Оставив чемодан возле двери я, не снимая башмаков, прошел вглубь квартиры. Комнаты располагались по обеим сторонам коридора, но все двери были закрыты. К ближней к гостиной комнате тянулся жирный кровавый след и исчезал за дверью. В конце коридора располагалась, судя по всему, самая большая комната. Родина видно не было.
Осколки под ногами хрустели и трескались, нарушая зловещую тишину. Через секунду я стоял у входа в гостиную.
Я вошел. В большом просторном кресле сидел Родин и смотрел на меня. Повсюду были разбросаны вещи, опрокинутый светильник еще горел, справа от кресла, в котором расположился Родин, лежал надвое разрубленный журнальный столик. Самым ужасным, что я увидел, была лужа крови за креслом Родина. По спине моей пробежали мурашки, а вместо позвоночника я начал ощущать колючую проволоку.
Сглотнув слюну, чтобы сбить ком в горле, я срывающимся от страха голосом спросил:
— Что здесь произошло?
— Ничего особенного, — спокойно ответил Родин и дьявольски улыбнулся.
— Как это ничего? А почему везде кровь и вещи разбросаны? В этой квартире живет твой отец?
— Гм… В этой квартире жил мой отец, — сказал Родин.
— Что значит жил? — в недоумении спросил я и подошел ближе к нему.
Теперь мне лучше была видна огромная лужа крови за креслом.
— Почему здесь так много крови? — спросил я. Руки мои холодели, а сердце давало, наверное, сто сорок ударов в минуту.
— Ты такой любопытный, Герман. Что тебе за дело до этого? — мертвым голосом ответил он.
— Я хочу знать, что ты натворил здесь?
— Тогда зайди в ближнюю слева комнату, — улыбнулся он.
Я, не поворачиваясь спиной, преодолел расстояние от места, где стоял, до той самой комнаты, куда вел кровавый след. Повернув ручку и открыв дверь, я оказался в спальне, где царил полумрак из-за толстенных ночных штор. На двуспальной кровати лежали четыре человека. Нащупав дрожащей левой рукой выключатель, я зажег свет. То, что предстало моему взору, заставило меня попятиться назад. В голове моей помутилось, и я едва удержался на ногах. Секунду мне казалось, что я рухну в обморок.

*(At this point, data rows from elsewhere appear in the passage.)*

/-- A block ready for the mailbox in which 16 awaits the frame tick as ranging.shots_per_stage, with 8 in effect. -/
def mailDev : Dev :=
  { ((netUp w0).set F.P.shotsPerStage 8) with
      st := .ranging, held := false, life := { w0.life with boot := 6, stewRun := [true, true] }, dues := [{ key := F.P.shotsPerStage, val := 16, point := .frame }] }

/-- The request of the worked example after R451. -/
def askShots : Bytes := [0x46, 0x4C, 1, 1, 0, 0, 0, 7, 0, 0, 0, 0, 0, 0, 0, 4, 0x21, 0, 3, 0]

/-- Its header. -/
def askHdr : ReqHdr :=
  { rx := { port := 0, t := 0, mac := 1, vid := 0, trailer := none }, path := .spi, src := 0, session := 0, tag := 7, seq := 0, last := false
    mac := [] }

/-- Worked example after R451: the response, byte for byte. -/
theorem test_flefen_read_pending :
    (flefenRead askHdr 0x2100 3 { mailDev with flf := { mailDev.flf with inbox := some askShots } }).flf.outbox =
      [[0x46, 0x4C, 1, 1, 0, 0, 0, 7, 0, 0, 0, 0, 5, 1, 0, 8, 0x21, 0, 3, 3, 0, 8, 0, 0x10]] := by decide +kernel

/-- The request of that example, as the bytes of its header and body. -/
theorem test_flefen_request_bytes : reqFrame askHdr 1 (be 2 0x2100 ++ be 1 3 ++ be 1 0) = askShots := by decide +kernel

/-- FIPS 180-4, the digest of "abc" (the constants are PRESUMED, log 5). -/
theorem test_sha256_abc :
    sha256 [0x61, 0x62, 0x63] = be 32 0xba7816bf8f01cfea414140de5dae2223b00361a396177a9cb410ff61f20015ad := by decide +kernel

/-- Gains of the worked example after R140, with a reference gain of 1.0 that makes the base its set-point: KI_0 = 0.5. -/
def handGains : Bytes := zeros 640 ++ be 4 0x10000000 ++ zeros 28 ++ be 4 0x08000000 ++ zeros 12

/-- Its configuration: Z_LIM_0 and SLEW_0, and output limits 0 and 1.0. -/
def handCfg : Bytes := zeros 20 ++ be 4 0x1000000 ++ be 4 3355443 ++ be 4 83886 ++ zeros 68

/-- What the law reads there. -/
def handIn (xfer : Bool) : LawIn :=
  { gains := handGains, cfg := handCfg, set := 0, axes := 1, mode := 2, xfer := xfer, manual := [5033165], rPos := [3019899], uInj := [] }

/-- Worked example after R140: z_0, d_0 and u_0 of the tick of the hand-over. -/
theorem test_bumpless_hand_over :
    (let o := law (handIn true) { Dev.reset.drv with u := [5033165] }
     (at' o.z 0 0, at' o.res 0 0, at' o.u 0 0)) = (3355443, 335544, 5033165) := by decide +kernel

/-- Worked example after R140: d_0 and u_0 of the next tick. -/
theorem test_after_the_hand_over :
    (let o := law (handIn false) { Dev.reset.drv with z := [3355443], res := [335544], u := [5033165] }
     (at' o.res 0 0, at' o.u 0 0)) = (251658, 4949279) := by decide +kernel

/-- Worked example after R406: with D = 20 the fault latches at the 21st sample that disagrees, and the pair is in demand. -/
theorem test_discrepancy_at_sample_21 :
    (let x : PairSample := { a := false, b := true, test := false, fail := false }
     let p := Pair.sample { cnt := 19 } 1 0 20 7 x
     (p.disc, (p.sample 1 0 20 8 x).disc, p.demand)) = (false, true, true) := by decide +kernel

/-- A unit whose record spills, its buffer full, while an incident is in progress (R327). -/
def spills : Dev :=
  (({ Dev.reset with
      acq := { Dev.reset.acq with units := [{ armed := true, capturing := true, rflags := 2, post := List.replicate 16 (1, [5]), postLeft := 3 }] }
      rcd := { Dev.reset.rcd with nBlocks := 10, cur := some { endT := 100 } } }.set (F.ACQ_CTRL.SOURCE 0) 3).set (F.ACQ_BUFSIZE 0) 2)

На кровати были уложены бок о бок тела двух мужчин (молодого и уже в возрасте) и двух женщины (молодой и постарше). Белое постельное белье стало красным от крови. С неестественно вывернутой руки молодого человека капала кровь. Голова была пробита, а открытые глаза смотрели в потолок. Он был раздет по пояс, и в животе его зияла огромная дыра, как будто от удара топором. Рядом с ним лежала обнаженная девушка, и могло показаться, что она спит, если бы пропитанная кровью подушка под ее головой. Глаза несчастной были закрыты, а на мертвом лице застыло выражение затаенной грусти. Рядом с ней лежала пара взрослых людей. Руки мужчины были скрещены на груди. Рубаха — залита кровью, шея перерезана в нескольких местах. Последнее тело принадлежало женщине средних лет. Платье, задранное до бедер, открывало ноги в кровоподтеках.
С ужасом осмотрев четыре трупа, я резко захлопнул дверь и вернулся в гостиную, где меня улыбкой встретил Родин, который так и сидел в кресле.

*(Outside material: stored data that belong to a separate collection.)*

-- ==== Sys2Proof/Word.lean ====
section
/-! DEFINITION. Sys2Proof/Word.lean: the register word and the byte. -/

namespace Sys2Proof

/-- The width of every engine register and of a memory address (00_scope.md R10: REG_BITS = ADDR_BITS = 32). -/
abbrev Word := BitVec 32

/-- The smallest addressable unit of system memory (20_memory.md R50: byte-addressed). -/
abbrev Byte := BitVec 8

end Sys2Proof
end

— К…кто это? — заикнулся я. Тошнота подступила к горлу.
— Это? — переспросил Родин, закуривая сигарету. — Это мой отец, его Жанночка, ее сынок Сережа и моя женушка Валерия.

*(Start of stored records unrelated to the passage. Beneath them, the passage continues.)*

-- ==== Sys2Proof/Laws/Commands.lean ====
section
/-! SUPPORT. Sys2Proof/Laws/Commands.lean: what the checks, each command, the port and a step can answer, said once. -/

namespace Sys2Proof.Machine

/-! ### The configuration checks -/

/-- A width code stands for 8, 16 or 32 bits. -/
theorem widthBits_cases {c : WidthCode} {W : Nat} (h : widthBits c = some W) : W = 8 ∨ W = 16 ∨ W = 32 := by
  cases c <;> simp [widthBits] at h <;> omega

theorem sameWidth_ok {wd ws : WidthCode} {W : Nat} : sameWidth wd ws = .ok W ↔ widthBits wd = some W ∧ ws = wd := by
  cases wd <;> cases ws <;> simp [sameWidth, widthBits]

theorem narrowWidths_ok {wd ws : WidthCode} {W : Nat × Nat} :
    narrowWidths wd ws = .ok W ↔ widthBits wd = some W.1 ∧ widthBits ws = some W.2 ∧ W.2 ≤ W.1 := by
  obtain ⟨Wd, Ws⟩ := W
  cases wd <;> cases ws <;> simp [narrowWidths, widthBits] <;> omega

theorem blit1dChecks_ok {d : Descriptors} {wd ws : WidthCode} {W : Nat} :
    blit1dChecks d wd ws = .ok W ↔
      sameWidth wd ws = .ok W ∧ misalignedBases d W W = false ∧ d.dstCap ≠ 0 := by
  unfold blit1dChecks
  cases h : sameWidth wd ws with
  | error e => simp
  | ok V =>
    constructor
    · intro hok
      dsimp only at hok
      split_ifs at hok with hm hc
      obtain rfl := Except.ok.inj hok
      exact ⟨rfl, by simpa using hm, hc⟩
    · rintro ⟨hV, hm, hc⟩
      obtain rfl := Except.ok.inj hV
      simp only [hm, if_neg hc, Bool.false_eq_true, if_false]

theorem blit2dChecks_ok {d : Descriptors} {wd ws : WidthCode} {W : Nat} :
    blit2dChecks d wd ws = .ok W ↔
      sameWidth wd ws = .ok W ∧ misalignedBases d W W = false ∧ d.dstCap ≠ 0 ∧ d.dstRows ≠ 0 := by
  unfold blit2dChecks
  cases h : sameWidth wd ws with
  | error e => simp
  | ok V =>
    constructor
    · intro hok
      dsimp only at hok
      split_ifs at hok with hm hc
      obtain rfl := Except.ok.inj hok
      exact ⟨rfl, by simpa using hm, not_or.1 hc⟩
    · rintro ⟨hV, hm, hc⟩
      obtain rfl := Except.ok.inj hV
      simp only [hm, if_neg (not_or.2 hc), Bool.false_eq_true, if_false]

theorem packChecks_ok {d : Descriptors} {wd ws : WidthCode} {W : Nat × Nat} :
    packChecks d wd ws = .ok W ↔
      narrowWidths wd ws = .ok W ∧ d.shift.toNat < W.2 ∧ misalignedBases d W.1 W.2 = false := by
  unfold packChecks
  cases h : narrowWidths wd ws with
  | error e => simp
  | ok V =>
    obtain ⟨Vd, Vs⟩ := V
    constructor
    · intro hok
      dsimp only at hok
      split_ifs at hok with hs hm
      obtain rfl := Except.ok.inj hok
      exact ⟨rfl, by simpa using hs, by simpa using hm⟩
    · rintro ⟨hV, hs, hm⟩
      obtain rfl := Except.ok.inj hV
      simp only [if_neg (Nat.not_le.2 hs), hm, Bool.false_eq_true, if_false]

/-- A well-formed RMW or PACK is one whose width checks pass (30_encoding.md R84). -/
theorem narrowSource_iff (wd ws : WidthCode) :
    (widthsDefined wd ws && narrowSource wd ws) = true ↔ ∃ W, narrowWidths wd ws = .ok W := by
  cases wd <;> cases ws <;> simp [widthsDefined, narrowSource, narrowWidths, widthBits]

/-- A well-formed blit is one whose width checks pass (30_encoding.md R84). -/
theorem equalWidths_iff (wd ws : WidthCode) :
    (widthsDefined wd ws && equalWidths wd ws) = true ↔ ∃ W, sameWidth wd ws = .ok W := by
  cases wd <;> cases ws <;> simp [widthsDefined, equalWidths, sameWidth, widthBits]

/-! ### A command -/

/-- A checked command that answers next s' was refused with the error found, or accepted. -/
theorem State.accept_next {α : Type} {s t : State} {checks : Except CfgErr α}
    {run : α → Host.Outcome State Fault Refusal} :
    s.accept checks run = .next t ↔ (∃ e, checks = .error e ∧ t = s.refuse e) ∨ ∃ a, checks = .ok a ∧ run a = .next t := by
  cases checks <;> simp [State.accept, eq_comm]

/-- A command on memory that answers next s' completed every access, and changed memory and the record alone. -/
theorem State.finish_next {s t : State} {run : Bus → Bus} :
    s.finish run = .next t ↔
      (∀ x ∈ (run ⟨s.mem, []⟩).log, completes s.holes x = true) ∧
        t = { s with mem := (run ⟨s.mem, []⟩).mem, trace := s.trace ++ (run ⟨s.mem, []⟩).log } := by
  unfold State.finish
  split
  · rename_i h
    simp only [Host.Outcome.next.injEq, List.all_eq_true] at h ⊢
    exact ⟨fun e => ⟨h, e.symm⟩, fun e => e.2.symm⟩
  · rename_i h
    simp only [List.all_eq_true] at h
    simp [h]

/-- A command on memory never refuses, and its one fault is an access that does not complete. -/
theorem State.finish_cases (s : State) (run : Bus → Bus) :
    (∃ t, s.finish run = .next t) ∨ s.finish run = .fault .accessNotCompleted := by
  unfold State.finish
  split <;> simp

theorem exec_rmw (op : Op) (wd ws : WidthCode) (s : State) : exec (.rmw op wd ws) s = rmwCommand op wd ws s := by
  cases op <;> rfl

theorem exec_blit1d (op : Op) (wd ws : WidthCode) (s : State) :
    exec (.blit1d op wd ws) s = blit1dCommand op wd ws s := by
  cases op <;> rfl

theorem exec_blit2d (op : Op) (wd ws : WidthCode) (s : State) :
    exec (.blit2d op wd ws) s = blit2dCommand op wd ws s := by
  cases op <;> rfl

theorem exec_blit2dp (op : Op) (wd ws : WidthCode) (s : State) :
    exec (.blit2dp op wd ws) s = blit2dpCommand op wd ws s := by
  cases op <;> rfl

theorem exec_pack (op : Op) (wd ws : WidthCode) (s : State) : exec (.pack op wd ws) s = packCommand op wd ws s := by
  cases op <;> rfl

/-- Every command is NOP or one of the five families with an operation. -/
theorem instr_family (i : Instr) :
    (∃ o wd ws, i = .nop o wd ws) ∨
      ∃ op wd ws, i = .rmw op wd ws ∨ i = .blit1d op wd ws ∨ i = .blit2d op wd ws ∨ i = .blit2dp op wd ws ∨
        i = .pack op wd ws := by
  cases i with
  | nop o wd ws => exact .inl ⟨o, wd, ws, rfl⟩
  | rmwCopy wd ws => exact .inr ⟨.copy, wd, ws, .inl rfl⟩
  | rmwInv wd ws => exact .inr ⟨.inv, wd, ws, .inl rfl⟩
  | rmwAnd wd ws => exact .inr ⟨.and, wd, ws, .inl rfl⟩
  | rmwOr wd ws => exact .inr ⟨.or, wd, ws, .inl rfl⟩
  | rmwXor wd ws => exact .inr ⟨.xor, wd, ws, .inl rfl⟩
  | blit1dCopy wd ws => exact .inr ⟨.copy, wd, ws, .inr (.inl rfl)⟩
  | blit1dInv wd ws => exact .inr ⟨.inv, wd, ws, .inr (.inl rfl)⟩
  | blit1dAnd wd ws => exact .inr ⟨.and, wd, ws, .inr (.inl rfl)⟩
  | blit1dOr wd ws => exact .inr ⟨.or, wd, ws, .inr (.inl rfl)⟩
  | blit1dXor wd ws => exact .inr ⟨.xor, wd, ws, .inr (.inl rfl)⟩
  | blit2dCopy wd ws => exact .inr ⟨.copy, wd, ws, .inr (.inr (.inl rfl))⟩
  | blit2dInv wd ws => exact .inr ⟨.inv, wd, ws, .inr (.inr (.inl rfl))⟩
  | blit2dAnd wd ws => exact .inr ⟨.and, wd, ws, .inr (.inr (.inl rfl))⟩
  | blit2dOr wd ws => exact .inr ⟨.or, wd, ws, .inr (.inr (.inl rfl))⟩
  | blit2dXor wd ws => exact .inr ⟨.xor, wd, ws, .inr (.inr (.inl rfl))⟩
  | blit2dpCopy wd ws => exact .inr ⟨.copy, wd, ws, .inr (.inr (.inr (.inl rfl)))⟩
  | blit2dpInv wd ws => exact .inr ⟨.inv, wd, ws, .inr (.inr (.inr (.inl rfl)))⟩
  | blit2dpAnd wd ws => exact .inr ⟨.and, wd, ws, .inr (.inr (.inr (.inl rfl)))⟩
  | blit2dpOr wd ws => exact .inr ⟨.or, wd, ws, .inr (.inr (.inr (.inl rfl)))⟩
  | blit2dpXor wd ws => exact .inr ⟨.xor, wd, ws, .inr (.inr (.inr (.inl rfl)))⟩
  | packCopy wd ws => exact .inr ⟨.copy, wd, ws, .inr (.inr (.inr (.inr rfl)))⟩
  | packInv wd ws => exact .inr ⟨.inv, wd, ws, .inr (.inr (.inr (.inr rfl)))⟩
  | packAnd wd ws => exact .inr ⟨.and, wd, ws, .inr (.inr (.inr (.inr rfl)))⟩
  | packOr wd ws => exact .inr ⟨.or, wd, ws, .inr (.inr (.inr (.inr rfl)))⟩
  | packXor wd ws => exact .inr ⟨.xor, wd, ws, .inr (.inr (.inr (.inr rfl)))⟩

/-- The memory work of an accepted command of the four families that reach memory. -/
inductive MemoryRun (d : Descriptors) : (Bus → Bus) → Prop
  | blit1d (op : Op) (W : Nat) : blit1dChecks d wd ws = .ok W → MemoryRun d (blit1dRun op W d)
  | blit2d (op : Op) (W : Nat) : blit2dChecks d wd ws = .ok W → MemoryRun d (blit2dRun op W d)
  | blit2dp (op : Op) (W : Nat) : blit2dChecks d wd ws = .ok W → MemoryRun d (blit2dpRun op W d)
  | pack (op : Op) (W : Nat × Nat) : packChecks d wd ws = .ok W → MemoryRun d (packRun op W.1 W.2 d)

/-- All a command can do: NOP and RMW write at most RES, a refused command only STATUS, the others run on memory. -/
theorem exec_cases (i : Instr) (s : State) :
    exec i s = .next s ∨ (∃ e, exec i s = .next (s.refuse e)) ∨ (∃ v, exec i s = .next { s with res := v }) ∨
      ∃ run, MemoryRun s.desc run ∧ exec i s = s.finish run := by
  rcases instr_family i with ⟨o, wd, ws, rfl⟩ | ⟨op, wd, ws, rfl | rfl | rfl | rfl | rfl⟩
  · exact .inl rfl
  · rw [exec_rmw, rmwCommand]
    cases narrowWidths wd ws with
    | error e => exact .inr (.inl ⟨e, rfl⟩)
    | ok W => exact .inr (.inr (.inl ⟨_, rfl⟩))
  · rw [exec_blit1d, blit1dCommand]
    cases h : blit1dChecks s.desc wd ws with
    | error e => exact .inr (.inl ⟨e, rfl⟩)
    | ok W => exact .inr (.inr (.inr ⟨_, .blit1d op W h, rfl⟩))
  · rw [exec_blit2d, blit2dCommand]
    cases h : blit2dChecks s.desc wd ws with
    | error e => exact .inr (.inl ⟨e, rfl⟩)
    | ok W => exact .inr (.inr (.inr ⟨_, .blit2d op W h, rfl⟩))
  · rw [exec_blit2dp, blit2dpCommand]
    cases h : blit2dChecks s.desc wd ws with
    | error e => exact .inr (.inl ⟨e, rfl⟩)
    | ok W => exact .inr (.inr (.inr ⟨_, .blit2dp op W h, rfl⟩))
  · rw [exec_pack, packCommand]
    cases h : packChecks s.desc wd ws with
    | error e => exact .inr (.inl ⟨e, rfl⟩)
    | ok W => exact .inr (.inr (.inr ⟨_, .pack op W h, rfl⟩))

/-! ### The port and a step -/

/-- A step with no event pending changes nothing; else it serves the oldest event. -/
theorem step_nil {s : State} (h : s.pending = []) : step s = .next s := by
  simp [step, h]

theorem step_cons {s : State} {e : HostEvent} {rest : List HostEvent} (h : s.pending = e :: rest) :
    step s = (s.take rest).serve e := by
  simp [step, h]

/-- A write of a word to CMD: the write of register CMD at offset 0. -/
theorem serve_cmd (s : State) (v : Word) : s.serve (.regWrite 0 4 v) = s.runWord v := rfl

/-- A write to a register other than CMD takes or ignores the value and starts nothing. -/
theorem writeReg_of_ne_cmd (s : State) {r : Reg} (h : r ≠ .cmd) (v : Word) : s.writeReg r v = .next (s.setReg r v) := by
  cases r <;> first | rfl | exact absurd rfl h

/-- A write to CMD (10_state.md R25): refused by the decoder, or exec of the command, with CMD holding the word. -/
theorem State.runWord_error {s : State} {v : Word} {e : CfgErr} (h : decode v = .error e) :
    s.runWord v = .next ({ s with cmd := v }.refuse e) := by
  simp [State.runWord, h]

theorem State.runWord_ok {s : State} {v : Word} {i : Instr} (h : decode v = .ok i) :
    s.runWord v = exec i { s with cmd := v } := by
  simp [State.runWord, h]

/-- STATUS after a refusal (10_state.md R29): kept when CFGERR was 1, else CFGERR and the code. -/
theorem Status.record_of_set {st : Status} (h : st.cfgErr = true) (e : CfgErr) : st.record e = st := by
  simp [Status.record, h]

theorem Status.record_of_clear {st : Status} (h : st.cfgErr = false) (e : CfgErr) :
    st.record e = { cfgErr := true, errCode := errorCode e } := by
  simp [Status.record, h]

/-- The codes are 1 to 8 (60_exceptions.md R211). -/
theorem errorCode_range (e : CfgErr) : 1 ≤ (errorCode e).toNat ∧ (errorCode e).toNat ≤ 8 := by
  cases e <;> decide

/-- The host's own access to a byte goes on exactly when the address has memory behind it. -/
theorem State.hostMemory_next {s t u : State} {a : Word} :
    s.hostMemory a t = .next u ↔ backed s.holes a = true ∧ u = t := by
  unfold State.hostMemory
  split <;> rename_i h <;> simp [h]
  exact eq_comm

/-- Reset during a command that answers next t without holes: the performed accesses are replayed if they complete. -/
theorem State.resetDuring_eq {s t : State} {v : Word} (k : Nat)
    (h : ({ s with holes := [], trace := [] } : State).runWord v = .next t) :
    s.resetDuring v k =
      if (t.trace.take k).all (completes s.holes) then
        .next { s.resetEngine with mem := replay s.mem (t.trace.take k), trace := t.trace.take k }
      else .fault .accessNotCompleted := by
  simp [State.resetDuring, h]

/-- The port serves exactly the registers at their offsets, as whole words. -/
theorem portReg_regOffset (r : Reg) : portReg (regOffset r) 4 = some r := by
  simp [portReg, regAt_regOffset]

end Sys2Proof.Machine
end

Я изо всех сил старался не упасть в обморок. Невозможно описать то, что я чувствовал в тот момент. Можно даже сказать, что я ничего, совершенно ничего уже не чувствовал и не понимал. Спрашивать Родина про Катерину не имело никакого смысла.
Именно в этот момент я и потерял над собою контроль окончательно.
— Пока ты там развлекался в комнате с моими родственничками, я вызвал милицию, — неожиданно сказал Родин и покрутил в руках радиотелефон. — Теперь мы с тобою повязаны. Ты чистый, на тебе ни капли крови, и я чистый, — улыбнулся он, — успел переодеться, а вещички тю-тю. Что ментам говорить будем, Герман? Ты ведь хотел влезть ко мне в семью, так и получи по полной программе. Любопытное чучело! Ха-ха-ха! — Он гомерически захохотал и закинул голову назад.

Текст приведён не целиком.